# [DATA TO USE]

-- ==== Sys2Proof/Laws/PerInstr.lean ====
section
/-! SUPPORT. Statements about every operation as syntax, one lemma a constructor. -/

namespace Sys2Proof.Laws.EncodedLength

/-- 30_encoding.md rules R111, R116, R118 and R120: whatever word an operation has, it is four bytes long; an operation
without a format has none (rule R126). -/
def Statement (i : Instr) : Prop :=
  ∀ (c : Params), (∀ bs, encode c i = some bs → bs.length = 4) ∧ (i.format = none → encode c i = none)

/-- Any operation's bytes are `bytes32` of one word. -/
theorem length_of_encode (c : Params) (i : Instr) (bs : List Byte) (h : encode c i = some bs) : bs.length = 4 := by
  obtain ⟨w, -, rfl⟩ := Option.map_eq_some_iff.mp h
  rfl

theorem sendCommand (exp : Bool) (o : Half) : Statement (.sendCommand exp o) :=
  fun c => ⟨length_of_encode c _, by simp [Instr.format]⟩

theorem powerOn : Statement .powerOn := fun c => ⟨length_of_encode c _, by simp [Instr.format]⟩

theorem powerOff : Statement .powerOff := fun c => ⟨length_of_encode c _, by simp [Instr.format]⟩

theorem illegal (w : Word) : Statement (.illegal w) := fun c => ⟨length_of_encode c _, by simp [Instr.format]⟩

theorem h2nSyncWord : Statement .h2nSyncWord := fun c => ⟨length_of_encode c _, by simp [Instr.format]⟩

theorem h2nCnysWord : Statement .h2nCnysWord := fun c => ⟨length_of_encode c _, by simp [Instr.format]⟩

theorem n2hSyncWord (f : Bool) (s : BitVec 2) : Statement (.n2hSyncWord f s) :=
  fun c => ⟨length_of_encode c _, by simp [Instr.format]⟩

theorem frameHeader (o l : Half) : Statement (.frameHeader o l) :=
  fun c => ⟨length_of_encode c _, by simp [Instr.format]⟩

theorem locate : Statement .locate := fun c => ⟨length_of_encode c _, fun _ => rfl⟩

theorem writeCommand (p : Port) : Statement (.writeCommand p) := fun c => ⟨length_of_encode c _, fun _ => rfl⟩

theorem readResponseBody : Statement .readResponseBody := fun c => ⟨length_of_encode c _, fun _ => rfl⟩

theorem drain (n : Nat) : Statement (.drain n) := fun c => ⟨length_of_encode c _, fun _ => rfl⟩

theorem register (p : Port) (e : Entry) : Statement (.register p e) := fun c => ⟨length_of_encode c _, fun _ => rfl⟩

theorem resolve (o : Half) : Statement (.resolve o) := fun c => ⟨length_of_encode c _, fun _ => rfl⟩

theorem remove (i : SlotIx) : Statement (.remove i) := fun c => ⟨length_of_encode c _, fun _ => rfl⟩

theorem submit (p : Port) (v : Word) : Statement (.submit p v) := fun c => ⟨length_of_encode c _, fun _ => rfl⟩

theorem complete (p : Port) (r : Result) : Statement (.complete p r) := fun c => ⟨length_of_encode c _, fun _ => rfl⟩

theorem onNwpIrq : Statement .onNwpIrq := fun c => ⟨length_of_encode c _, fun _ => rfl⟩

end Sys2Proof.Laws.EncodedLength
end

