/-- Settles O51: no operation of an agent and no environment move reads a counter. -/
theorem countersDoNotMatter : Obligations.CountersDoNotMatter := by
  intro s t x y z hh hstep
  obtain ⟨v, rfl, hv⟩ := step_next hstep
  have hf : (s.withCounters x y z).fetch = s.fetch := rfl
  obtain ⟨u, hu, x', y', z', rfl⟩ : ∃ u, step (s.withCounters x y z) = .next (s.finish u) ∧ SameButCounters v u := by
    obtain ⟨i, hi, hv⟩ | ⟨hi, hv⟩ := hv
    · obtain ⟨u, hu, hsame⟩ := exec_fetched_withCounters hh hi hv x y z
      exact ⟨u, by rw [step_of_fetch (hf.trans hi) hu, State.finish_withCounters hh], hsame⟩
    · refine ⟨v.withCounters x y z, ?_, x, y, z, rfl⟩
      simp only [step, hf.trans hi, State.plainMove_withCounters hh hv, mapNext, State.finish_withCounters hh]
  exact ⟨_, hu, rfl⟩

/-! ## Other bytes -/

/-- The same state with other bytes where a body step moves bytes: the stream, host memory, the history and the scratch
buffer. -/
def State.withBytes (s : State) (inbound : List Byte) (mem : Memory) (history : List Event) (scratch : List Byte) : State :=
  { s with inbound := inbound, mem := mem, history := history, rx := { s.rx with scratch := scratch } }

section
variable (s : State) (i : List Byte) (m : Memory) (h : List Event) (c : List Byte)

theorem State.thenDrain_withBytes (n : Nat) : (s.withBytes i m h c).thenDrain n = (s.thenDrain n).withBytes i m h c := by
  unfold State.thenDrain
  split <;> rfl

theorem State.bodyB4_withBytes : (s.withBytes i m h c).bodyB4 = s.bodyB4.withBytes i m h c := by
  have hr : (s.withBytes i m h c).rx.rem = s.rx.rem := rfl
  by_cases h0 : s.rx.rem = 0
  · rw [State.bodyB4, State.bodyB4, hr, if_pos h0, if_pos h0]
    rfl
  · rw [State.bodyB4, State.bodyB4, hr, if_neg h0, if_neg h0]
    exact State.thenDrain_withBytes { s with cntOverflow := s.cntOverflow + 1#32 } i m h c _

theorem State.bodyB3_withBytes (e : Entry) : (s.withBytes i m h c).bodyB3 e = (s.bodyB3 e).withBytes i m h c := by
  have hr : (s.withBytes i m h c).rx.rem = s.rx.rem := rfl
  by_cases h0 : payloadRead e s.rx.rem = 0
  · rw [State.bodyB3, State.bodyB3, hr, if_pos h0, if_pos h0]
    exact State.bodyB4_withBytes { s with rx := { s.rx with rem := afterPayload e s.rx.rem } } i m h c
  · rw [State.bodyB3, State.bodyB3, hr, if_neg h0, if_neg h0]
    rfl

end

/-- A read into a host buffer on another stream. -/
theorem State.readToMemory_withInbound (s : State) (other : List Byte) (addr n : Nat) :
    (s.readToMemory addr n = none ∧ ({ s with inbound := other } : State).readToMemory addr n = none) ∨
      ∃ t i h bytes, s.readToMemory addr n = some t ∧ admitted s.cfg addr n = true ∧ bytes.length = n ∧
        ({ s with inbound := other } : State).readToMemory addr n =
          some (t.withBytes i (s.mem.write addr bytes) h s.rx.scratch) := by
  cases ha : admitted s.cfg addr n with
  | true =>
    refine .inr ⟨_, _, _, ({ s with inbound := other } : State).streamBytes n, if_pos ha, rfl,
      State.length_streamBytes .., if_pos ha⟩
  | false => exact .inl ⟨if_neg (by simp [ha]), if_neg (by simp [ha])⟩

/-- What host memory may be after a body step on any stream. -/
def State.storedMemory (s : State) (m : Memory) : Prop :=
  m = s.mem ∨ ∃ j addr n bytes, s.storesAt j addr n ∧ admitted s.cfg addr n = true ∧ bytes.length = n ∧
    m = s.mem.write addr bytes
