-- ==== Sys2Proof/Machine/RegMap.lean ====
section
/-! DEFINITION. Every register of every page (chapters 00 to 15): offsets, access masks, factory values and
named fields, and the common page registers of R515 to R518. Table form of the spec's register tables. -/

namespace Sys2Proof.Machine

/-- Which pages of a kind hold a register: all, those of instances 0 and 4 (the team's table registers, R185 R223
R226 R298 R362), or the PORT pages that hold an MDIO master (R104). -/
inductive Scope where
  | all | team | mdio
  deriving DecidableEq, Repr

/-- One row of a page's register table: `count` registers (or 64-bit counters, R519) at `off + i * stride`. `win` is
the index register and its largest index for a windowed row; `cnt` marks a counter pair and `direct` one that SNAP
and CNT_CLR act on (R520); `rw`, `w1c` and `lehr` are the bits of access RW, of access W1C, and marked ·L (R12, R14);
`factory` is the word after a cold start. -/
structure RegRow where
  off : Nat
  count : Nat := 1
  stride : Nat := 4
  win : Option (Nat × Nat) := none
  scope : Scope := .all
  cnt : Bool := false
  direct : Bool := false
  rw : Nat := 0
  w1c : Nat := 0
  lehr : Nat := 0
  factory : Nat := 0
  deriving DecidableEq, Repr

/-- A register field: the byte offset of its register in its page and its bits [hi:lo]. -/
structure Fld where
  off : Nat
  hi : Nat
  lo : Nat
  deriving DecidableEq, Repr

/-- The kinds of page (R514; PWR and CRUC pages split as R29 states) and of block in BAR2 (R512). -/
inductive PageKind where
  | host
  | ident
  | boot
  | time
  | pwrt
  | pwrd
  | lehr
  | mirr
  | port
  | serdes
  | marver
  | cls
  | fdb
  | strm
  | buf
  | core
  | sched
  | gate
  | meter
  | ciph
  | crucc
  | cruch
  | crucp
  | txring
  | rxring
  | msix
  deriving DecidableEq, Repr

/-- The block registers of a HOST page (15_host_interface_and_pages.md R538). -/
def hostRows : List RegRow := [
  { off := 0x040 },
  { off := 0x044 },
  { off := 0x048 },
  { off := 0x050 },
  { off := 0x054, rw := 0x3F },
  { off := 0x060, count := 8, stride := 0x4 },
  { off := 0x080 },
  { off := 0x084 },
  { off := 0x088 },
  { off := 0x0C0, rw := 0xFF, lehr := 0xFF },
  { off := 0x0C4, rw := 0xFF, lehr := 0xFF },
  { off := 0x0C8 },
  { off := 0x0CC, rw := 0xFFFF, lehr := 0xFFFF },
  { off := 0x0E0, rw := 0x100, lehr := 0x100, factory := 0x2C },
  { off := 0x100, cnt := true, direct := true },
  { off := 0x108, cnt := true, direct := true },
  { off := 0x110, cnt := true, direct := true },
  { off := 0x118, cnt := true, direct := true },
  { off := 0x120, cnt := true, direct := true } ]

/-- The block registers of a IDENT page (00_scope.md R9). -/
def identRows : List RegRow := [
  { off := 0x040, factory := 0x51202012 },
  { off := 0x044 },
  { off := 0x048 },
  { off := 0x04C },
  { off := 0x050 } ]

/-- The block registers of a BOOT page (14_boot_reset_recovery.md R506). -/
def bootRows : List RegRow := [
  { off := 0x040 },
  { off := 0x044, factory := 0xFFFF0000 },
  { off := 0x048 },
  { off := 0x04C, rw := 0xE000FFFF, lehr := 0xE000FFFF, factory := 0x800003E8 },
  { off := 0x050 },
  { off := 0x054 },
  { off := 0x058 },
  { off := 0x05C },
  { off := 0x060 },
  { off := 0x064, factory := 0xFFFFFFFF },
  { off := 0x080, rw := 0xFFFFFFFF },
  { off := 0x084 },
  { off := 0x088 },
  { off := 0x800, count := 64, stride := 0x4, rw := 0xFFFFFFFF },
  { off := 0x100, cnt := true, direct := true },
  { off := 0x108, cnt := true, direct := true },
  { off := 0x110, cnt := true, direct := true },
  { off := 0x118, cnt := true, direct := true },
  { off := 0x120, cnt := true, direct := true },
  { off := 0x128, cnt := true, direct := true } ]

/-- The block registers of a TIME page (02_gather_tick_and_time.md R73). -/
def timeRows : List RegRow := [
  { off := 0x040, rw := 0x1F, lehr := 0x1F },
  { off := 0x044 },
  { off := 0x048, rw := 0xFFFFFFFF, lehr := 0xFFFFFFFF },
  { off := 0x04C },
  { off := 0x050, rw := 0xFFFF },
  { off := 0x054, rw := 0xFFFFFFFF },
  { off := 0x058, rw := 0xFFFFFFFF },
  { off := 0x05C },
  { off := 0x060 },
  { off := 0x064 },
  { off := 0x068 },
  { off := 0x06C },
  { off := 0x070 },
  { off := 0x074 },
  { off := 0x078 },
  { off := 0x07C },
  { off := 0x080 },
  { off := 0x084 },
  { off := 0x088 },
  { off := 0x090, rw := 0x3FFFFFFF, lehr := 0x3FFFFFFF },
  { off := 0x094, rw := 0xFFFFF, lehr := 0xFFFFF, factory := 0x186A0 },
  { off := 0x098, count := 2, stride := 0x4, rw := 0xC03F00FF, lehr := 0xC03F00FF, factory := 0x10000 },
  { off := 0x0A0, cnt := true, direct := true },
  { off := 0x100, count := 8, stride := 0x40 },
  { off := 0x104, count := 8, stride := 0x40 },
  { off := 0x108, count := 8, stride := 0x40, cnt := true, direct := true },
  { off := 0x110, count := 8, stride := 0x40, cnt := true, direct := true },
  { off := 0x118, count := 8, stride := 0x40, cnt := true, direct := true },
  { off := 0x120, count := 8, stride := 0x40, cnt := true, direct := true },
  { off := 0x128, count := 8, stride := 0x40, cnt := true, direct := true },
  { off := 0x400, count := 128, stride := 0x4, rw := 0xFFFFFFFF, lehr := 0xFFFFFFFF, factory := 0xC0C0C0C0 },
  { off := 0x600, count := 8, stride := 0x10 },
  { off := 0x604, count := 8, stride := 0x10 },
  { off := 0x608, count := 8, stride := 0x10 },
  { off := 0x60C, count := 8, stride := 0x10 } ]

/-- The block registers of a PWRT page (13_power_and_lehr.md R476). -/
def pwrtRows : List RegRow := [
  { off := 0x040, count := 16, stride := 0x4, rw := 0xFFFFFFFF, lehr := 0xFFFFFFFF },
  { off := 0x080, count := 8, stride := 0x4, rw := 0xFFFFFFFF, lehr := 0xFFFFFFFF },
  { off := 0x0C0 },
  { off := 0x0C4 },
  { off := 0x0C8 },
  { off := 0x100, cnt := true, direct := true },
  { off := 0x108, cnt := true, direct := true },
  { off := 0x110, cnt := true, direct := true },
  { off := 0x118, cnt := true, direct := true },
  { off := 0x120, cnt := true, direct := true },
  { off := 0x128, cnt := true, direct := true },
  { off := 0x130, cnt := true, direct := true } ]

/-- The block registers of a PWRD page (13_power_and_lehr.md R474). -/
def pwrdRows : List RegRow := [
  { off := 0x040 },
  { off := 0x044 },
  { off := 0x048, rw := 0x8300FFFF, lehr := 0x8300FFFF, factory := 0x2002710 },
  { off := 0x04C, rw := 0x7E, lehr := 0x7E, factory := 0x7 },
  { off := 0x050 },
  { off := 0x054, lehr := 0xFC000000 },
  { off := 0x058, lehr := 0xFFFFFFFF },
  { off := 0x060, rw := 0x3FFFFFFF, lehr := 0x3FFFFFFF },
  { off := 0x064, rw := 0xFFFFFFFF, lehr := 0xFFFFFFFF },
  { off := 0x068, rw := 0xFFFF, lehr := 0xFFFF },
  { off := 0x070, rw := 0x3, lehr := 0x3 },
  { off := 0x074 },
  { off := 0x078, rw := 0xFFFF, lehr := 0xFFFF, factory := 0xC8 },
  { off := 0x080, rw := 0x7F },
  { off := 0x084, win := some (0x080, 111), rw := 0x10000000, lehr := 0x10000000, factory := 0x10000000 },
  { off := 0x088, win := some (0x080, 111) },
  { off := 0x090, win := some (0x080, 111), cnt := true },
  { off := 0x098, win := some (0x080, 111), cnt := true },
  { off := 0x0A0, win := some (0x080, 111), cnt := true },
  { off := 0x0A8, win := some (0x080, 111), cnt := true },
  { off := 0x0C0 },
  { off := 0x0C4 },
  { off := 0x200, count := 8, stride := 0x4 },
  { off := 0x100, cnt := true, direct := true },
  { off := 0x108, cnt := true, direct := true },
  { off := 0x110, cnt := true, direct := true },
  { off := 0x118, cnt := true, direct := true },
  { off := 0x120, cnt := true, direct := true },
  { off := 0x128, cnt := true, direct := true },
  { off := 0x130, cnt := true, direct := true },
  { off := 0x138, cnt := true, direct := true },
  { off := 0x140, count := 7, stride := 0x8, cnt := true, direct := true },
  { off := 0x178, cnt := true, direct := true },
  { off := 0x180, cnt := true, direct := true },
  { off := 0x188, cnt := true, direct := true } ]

# [TASK DIRECTIONS]
If a line in the data contains the string "namespace", copy it.

# [RESPONSE]
namespace Sys2Proof.Laws.EncodedLength
namespace Sys2Proof.Machine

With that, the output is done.